What is Stress and What are the Causes?

       Stress is defined as both “a physical, mental, or emotional factor that causes bodily or mental tension,” (Stress. Para 1) and as “the physiological and psychological response to a threat/challenge that requires some form of adaptation.” Stress can be caused by a variety of factors in our lives, and effects everyone differently. Work and school requires us to be efficient, time conscious, and hardworking constantly, while also balancing our social lives, relationships, and economic responsibilities. Without balance we become easily overwhelmed, and stressed out. For example, in a week one may have to work four five hour shifts, have three assignments to complete for their school classes, two social obligations, relationships to maintain, pets to take care of, and bills to pay. Proper planning, and organization make this week stress free for some, but for others it can be full of stress. Change, and uncertainty can also be stress inducing for people who do not enjoy embracing the unknown or the brand new. A sudden change in a due date for an assignment, or a new work obligation could quickly induce stress for those who do not adapt well.

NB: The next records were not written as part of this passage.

theorem cndStep_keeps {z : State} {o : COp} {f : State → State} {s : State} (h : Keeps z s)
    (hb : ∀ t, Keeps z t → Keeps z (f t)) : OutKeeps z (cndStep o f s) :=
  OutKeeps.next (cndRun_keeps h (fun t g => goNext_keeps (hb t g)))

theorem alu3_keeps {d s t : Nat} {f : Word → Word → Word} {st : State} : OutKeeps st (alu3 d s t f st) := by
  have hb := Keeps.refl st
  unfold alu3
  exact cndStep_keeps hb (fun _ q => setD_keeps q)

theorem alu2_keeps {d s : Nat} {f : Word → Word} {st : State} : OutKeeps st (alu2 d s f st) := by
  have hb := Keeps.refl st
  unfold alu2
  exact cndStep_keeps hb (fun _ q => setD_keeps q)

theorem execCAdd_keeps (d s t : Fin 16) (st : State) : OutKeeps st (execCAdd d s t st) := by
  have hb := Keeps.refl st
  unfold execCAdd
  exact alu3_keeps

theorem execCSub_keeps (d s t : Fin 16) (st : State) : OutKeeps st (execCSub d s t st) := by
  have hb := Keeps.refl st
  unfold execCSub
  exact alu3_keeps

theorem execCAnd_keeps (d s t : Fin 16) (st : State) : OutKeeps st (execCAnd d s t st) := by
  have hb := Keeps.refl st
  unfold execCAnd
  exact alu3_keeps

theorem execCOr_keeps (d s t : Fin 16) (st : State) : OutKeeps st (execCOr d s t st) := by
  have hb := Keeps.refl st
  unfold execCOr
  exact alu3_keeps

theorem execCXor_keeps (d s t : Fin 16) (st : State) : OutKeeps st (execCXor d s t st) := by
  have hb := Keeps.refl st
  unfold execCXor
  exact alu3_keeps

theorem execCAndn_keeps (d s t : Fin 16) (st : State) : OutKeeps st (execCAndn d s t st) := by
  have hb := Keeps.refl st
  unfold execCAndn
  exact alu3_keeps

theorem execCSll_keeps (d s t : Fin 16) (st : State) : OutKeeps st (execCSll d s t st) := by
  have hb := Keeps.refl st
  unfold execCSll
  exact alu3_keeps

theorem execCSrl_keeps (d s t : Fin 16) (st : State) : OutKeeps st (execCSrl d s t st) := by
  have hb := Keeps.refl st
  unfold execCSrl
  exact alu3_keeps

theorem execCSra_keeps (d s t : Fin 16) (st : State) : OutKeeps st (execCSra d s t st) := by
  have hb := Keeps.refl st
  unfold execCSra
  exact alu3_keeps

theorem execCRor_keeps (d s t : Fin 16) (st : State) : OutKeeps st (execCRor d s t st) := by
  have hb := Keeps.refl st
  unfold execCRor
  exact alu3_keeps

theorem execCSeq_keeps (d s t : Fin 16) (st : State) : OutKeeps st (execCSeq d s t st) := by
  have hb := Keeps.refl st
  unfold execCSeq
  exact alu3_keeps

theorem execCSne_keeps (d s t : Fin 16) (st : State) : OutKeeps st (execCSne d s t st) := by
  have hb := Keeps.refl st
  unfold execCSne
  exact alu3_keeps

theorem execCSlt_keeps (d s t : Fin 16) (st : State) : OutKeeps st (execCSlt d s t st) := by
  have hb := Keeps.refl st
  unfold execCSlt
  exact alu3_keeps

theorem execCSltu_keeps (d s t : Fin 16) (st : State) : OutKeeps st (execCSltu d s t st) := by
  have hb := Keeps.refl st
  unfold execCSltu
  exact alu3_keeps

theorem execCSle_keeps (d s t : Fin 16) (st : State) : OutKeeps st (execCSle d s t st) := by
  have hb := Keeps.refl st
  unfold execCSle
  exact alu3_keeps

theorem execCSleu_keeps (d s t : Fin 16) (st : State) : OutKeeps st (execCSleu d s t st) := by
  have hb := Keeps.refl st
  unfold execCSleu
  exact alu3_keeps

theorem execCMin_keeps (d s t : Fin 16) (st : State) : OutKeeps st (execCMin d s t st) := by
  have hb := Keeps.refl st
  unfold execCMin
  exact alu3_keeps

theorem execCMax_keeps (d s t : Fin 16) (st : State) : OutKeeps st (execCMax d s t st) := by
  have hb := Keeps.refl st
  unfold execCMax
  exact alu3_keeps

theorem execCMinu_keeps (d s t : Fin 16) (st : State) : OutKeeps st (execCMinu d s t st) := by
  have hb := Keeps.refl st
  unfold execCMinu
  exact alu3_keeps

theorem execCMaxu_keeps (d s t : Fin 16) (st : State) : OutKeeps st (execCMaxu d s t st) := by
  have hb := Keeps.refl st
  unfold execCMaxu
  exact alu3_keeps

theorem execCMov_keeps (d s : Fin 16) (st : State) : OutKeeps st (execCMov d s st) := by
  have hb := Keeps.refl st
  unfold execCMov
  exact alu2_keeps

theorem execCNot_keeps (d s : Fin 16) (st : State) : OutKeeps st (execCNot d s st) := by
  have hb := Keeps.refl st
  unfold execCNot
  exact alu2_keeps

theorem execCNeg_keeps (d s : Fin 16) (st : State) : OutKeeps st (execCNeg d s st) := by
  have hb := Keeps.refl st
  unfold execCNeg
  exact alu2_keeps

theorem execCClz_keeps (d s : Fin 16) (st : State) : OutKeeps st (execCClz d s st) := by
  have hb := Keeps.refl st
  unfold execCClz
  exact alu2_keeps

theorem execCPopc_keeps (d s : Fin 16) (st : State) : OutKeeps st (execCPopc d s st) := by
  have hb := Keeps.refl st
  unfold execCPopc
  exact alu2_keeps

theorem execCSextb_keeps (d s : Fin 16) (st : State) : OutKeeps st (execCSextb d s st) := by
  have hb := Keeps.refl st
  unfold execCSextb
  exact alu2_keeps

theorem execCSexth_keeps (d s : Fin 16) (st : State) : OutKeeps st (execCSexth d s st) := by
  have hb := Keeps.refl st
  unfold execCSexth
  exact alu2_keeps

theorem execCZexth_keeps (d s : Fin 16) (st : State) : OutKeeps st (execCZexth d s st) := by
  have hb := Keeps.refl st
  unfold execCZexth
  exact alu2_keeps

theorem execCMovnz_keeps (d s t : Fin 16) (st : State) : OutKeeps st (execCMovnz d s t st) := by
  have hb := Keeps.refl st
  unfold execCMovnz
  exact cndStep_keeps hb (fun _ q => Keeps.ite (setD_keeps q) q)

theorem execCMovz_keeps (d s t : Fin 16) (st : State) : OutKeeps st (execCMovz d s t st) := by
  have hb := Keeps.refl st
  unfold execCMovz
  exact cndStep_keeps hb (fun _ q => Keeps.ite (setD_keeps q) q)

theorem execCAddi_keeps (d s : Fin 16) (imm : BitVec 16) (st : State) : OutKeeps st (execCAddi d s imm st) := by
  have hb := Keeps.refl st
  unfold execCAddi
  exact alu2_keeps

theorem execCAndi_keeps (d s : Fin 16) (imm : BitVec 16) (st : State) : OutKeeps st (execCAndi d s imm st) := by
  have hb := Keeps.refl st
  unfold execCAndi
  exact alu2_keeps

theorem execCOri_keeps (d s : Fin 16) (imm : BitVec 16) (st : State) : OutKeeps st (execCOri d s imm st) := by
  have hb := Keeps.refl st
  unfold execCOri
  exact alu2_keeps

theorem execCXori_keeps (d s : Fin 16) (imm : BitVec 16) (st : State) : OutKeeps st (execCXori d s imm st) := by
  have hb := Keeps.refl st
  unfold execCXori
  exact alu2_keeps

theorem execCSlti_keeps (d s : Fin 16) (imm : BitVec 16) (st : State) : OutKeeps st (execCSlti d s imm st) := by
  have hb := Keeps.refl st
  unfold execCSlti
  exact alu2_keeps

theorem execCSltiu_keeps (d s : Fin 16) (imm : BitVec 16) (st : State) : OutKeeps st (execCSltiu d s imm st) := by
  have hb := Keeps.refl st
  unfold execCSltiu
  exact alu2_keeps

theorem execCSeqi_keeps (d s : Fin 16) (imm : BitVec 16) (st : State) : OutKeeps st (execCSeqi d s imm st) := by
  have hb := Keeps.refl st
  unfold execCSeqi
  exact alu2_keeps

theorem execCSnei_keeps (d s : Fin 16) (imm : BitVec 16) (st : State) : OutKeeps st (execCSnei d s imm st) := by
  have hb := Keeps.refl st
  unfold execCSnei
  exact alu2_keeps

theorem execCMovhi_keeps (d : Fin 16) (imm : BitVec 16) (st : State) : OutKeeps st (execCMovhi d imm st) := by
  have hb := Keeps.refl st
  unfold execCMovhi
  exact cndStep_keeps hb (fun _ q => setD_keeps q)

theorem execCMovi_keeps (d : Fin 16) (w : Word) (st : State) : OutKeeps st (execCMovi d w st) := by
  have hb := Keeps.refl st
  unfold execCMovi
  exact cndStep_keeps hb (fun _ q => setD_keeps q)

theorem execCShi_keeps (d s : Fin 16) (kind : Fin 4) (n : Fin 32)
    (st : State) : OutKeeps st (execCShi d s kind n st) := by
  have hb := Keeps.refl st
  unfold execCShi
  exact alu2_keeps

theorem execCAdda_keeps (d s : Fin 8) (t : Fin 16) (st : State) : OutKeeps st (execCAdda d s t st) := by
  have hb := Keeps.refl st
  unfold execCAdda
  exact cndStep_keeps hb (fun _ q => setA_keeps q)

theorem execCSuba_keeps (d s : Fin 8) (t : Fin 16) (st : State) : OutKeeps st (execCSuba d s t st) := by
  have hb := Keeps.refl st
  unfold execCSuba
  exact cndStep_keeps hb (fun _ q => setA_keeps q)

theorem execCMova_keeps (d : Fin 8) (s : Fin 16) (st : State) : OutKeeps st (execCMova d s st) := by
  have hb := Keeps.refl st
  unfold execCMova
  exact cndStep_keeps hb (fun _ q => setA_keeps q)

theorem execCMovad_keeps (d : Fin 16) (s : Fin 8) (st : State) : OutKeeps st (execCMovad d s st) := by
  have hb := Keeps.refl st
  unfold execCMovad
  exact cndStep_keeps hb (fun _ q => setD_keeps q)

theorem execCMovaa_keeps (d s : Fin 8) (st : State) : OutKeeps st (execCMovaa d s st) := by
  have hb := Keeps.refl st
  unfold execCMovaa
  exact cndStep_keeps hb (fun _ q => setA_keeps q)

theorem execCLeax_keeps (d s : Fin 8) (t : Fin 16) (sc : Fin 4)
    (st : State) : OutKeeps st (execCLeax d s t sc st) := by
  have hb := Keeps.refl st
  unfold execCLeax
  exact cndStep_keeps hb (fun _ q => setA_keeps q)

theorem execCAddai_keeps (d s : Fin 8) (imm : BitVec 16) (st : State) : OutKeeps st (execCAddai d s imm st) := by
  have hb := Keeps.refl st
  unfold execCAddai
  exact cndStep_keeps hb (fun _ q => setA_keeps q)

theorem pairOp_keeps {d s t cc : Nat} {f : Word → Word → Nat} {st : State} : OutKeeps st (pairOp d s t cc f st) := by
  have hb := Keeps.refl st
  unfold pairOp
  exact cndStep_keeps hb (fun _ q => setDPair_keeps q)

theorem execCMulS_keeps (d s t : Fin 16) (st : State) : OutKeeps st (execCMulS d s t st) := by
  have hb := Keeps.refl st
  unfold execCMulS
  exact pairOp_keeps

theorem execCMulU_keeps (d s t : Fin 16) (st : State) : OutKeeps st (execCMulU d s t st) := by
  have hb := Keeps.refl st
  unfold execCMulU
  exact pairOp_keeps

theorem execCMullo_keeps (d s t : Fin 16) (st : State) : OutKeeps st (execCMullo d s t st) := by
  have hb := Keeps.refl st
  unfold execCMullo
  exact cndStep_keeps hb (fun _ q => setD_keeps q)

theorem divOp_keeps {signed : Bool} {d s t : Nat} {st : State} : OutKeeps st (divOp signed d s t st) := by
  have hb := Keeps.refl st
  unfold divOp
  refine cndStep_keeps hb ?_
  intro _ q
  extract_lets y
  have g_y : Keeps st y := setDPair_keeps q
  exact Keeps.ite (orCstat_keeps g_y) g_y

theorem execCDivS_keeps (d s t : Fin 16) (st : State) : OutKeeps st (execCDivS d s t st) := by
  have hb := Keeps.refl st
  unfold execCDivS
  exact divOp_keeps

theorem execCDivU_keeps (d s t : Fin 16) (st : State) : OutKeeps st (execCDivU d s t st) := by
  have hb := Keeps.refl st
  unfold execCDivU
  exact divOp_keeps

theorem macOp_keeps {signed sub : Bool} {k s t : Nat} {st : State} : OutKeeps st (macOp signed sub k s t st) := by
  have hb := Keeps.refl st
  unfold macOp
  refine cndStep_keeps hb ?_
  intro _ q
  extract_lets 
  exact setK_keeps q

theorem execCKmacS_keeps (k : Fin 4) (s t : Fin 16) (st : State) : OutKeeps st (execCKmacS k s t st) := by
  have hb := Keeps.refl st
  unfold execCKmacS
  exact macOp_keeps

Recognizing Stress in Yourself and Others

       There are a lot of different symptoms that come along with stress. Sometimes they are obvious and noticeable and other times you might not notice at all. One of the best tricks to dealing with stress properly is being able to recognize stress. If you can recognize stress in yourself, then you can deal with it before it gets to an antagonizing or unhealthy point. Some of the physical symptoms can include;

  • Aches and pains
  • Diarrhea or constipation
  • Nausea
  • Dizziness
  • Chest pain
  • Rapid heartbeat
  • Cognitive Symptoms can include;
  • Memory issues
  • Concentration issues
  • Poor judgement
  • Negativity
  • Anxiousness
  • Overwhelming or racing thoughts
  • Consistent worry
  • Change in behaviour could occur and these symptoms would be;
  • Change in appetite
  • Change in sleep habits
  • Change in social life
  • Procrastinating
  • Not keeping up with responsibilities
  • Develop nervous habits (Nail biting, restless sitting, pacing etc.)
  • Recreational drug use (Maybe even miss use of prescription drugs.) for relaxation
  • Alcohol use for relaxation
  • Some emotional changes may take place and these include;
  • Mood swings
  • Irritability
  • Short tempered
  • Agitation
  • Inability to relax
  • Overwhelmed
  • Feeling lonely
  • Feeling isolated
  • Feeling unhappy
  • Feeling Depressed
  • (Stress Symptoms, Signs, and Causes para. 11)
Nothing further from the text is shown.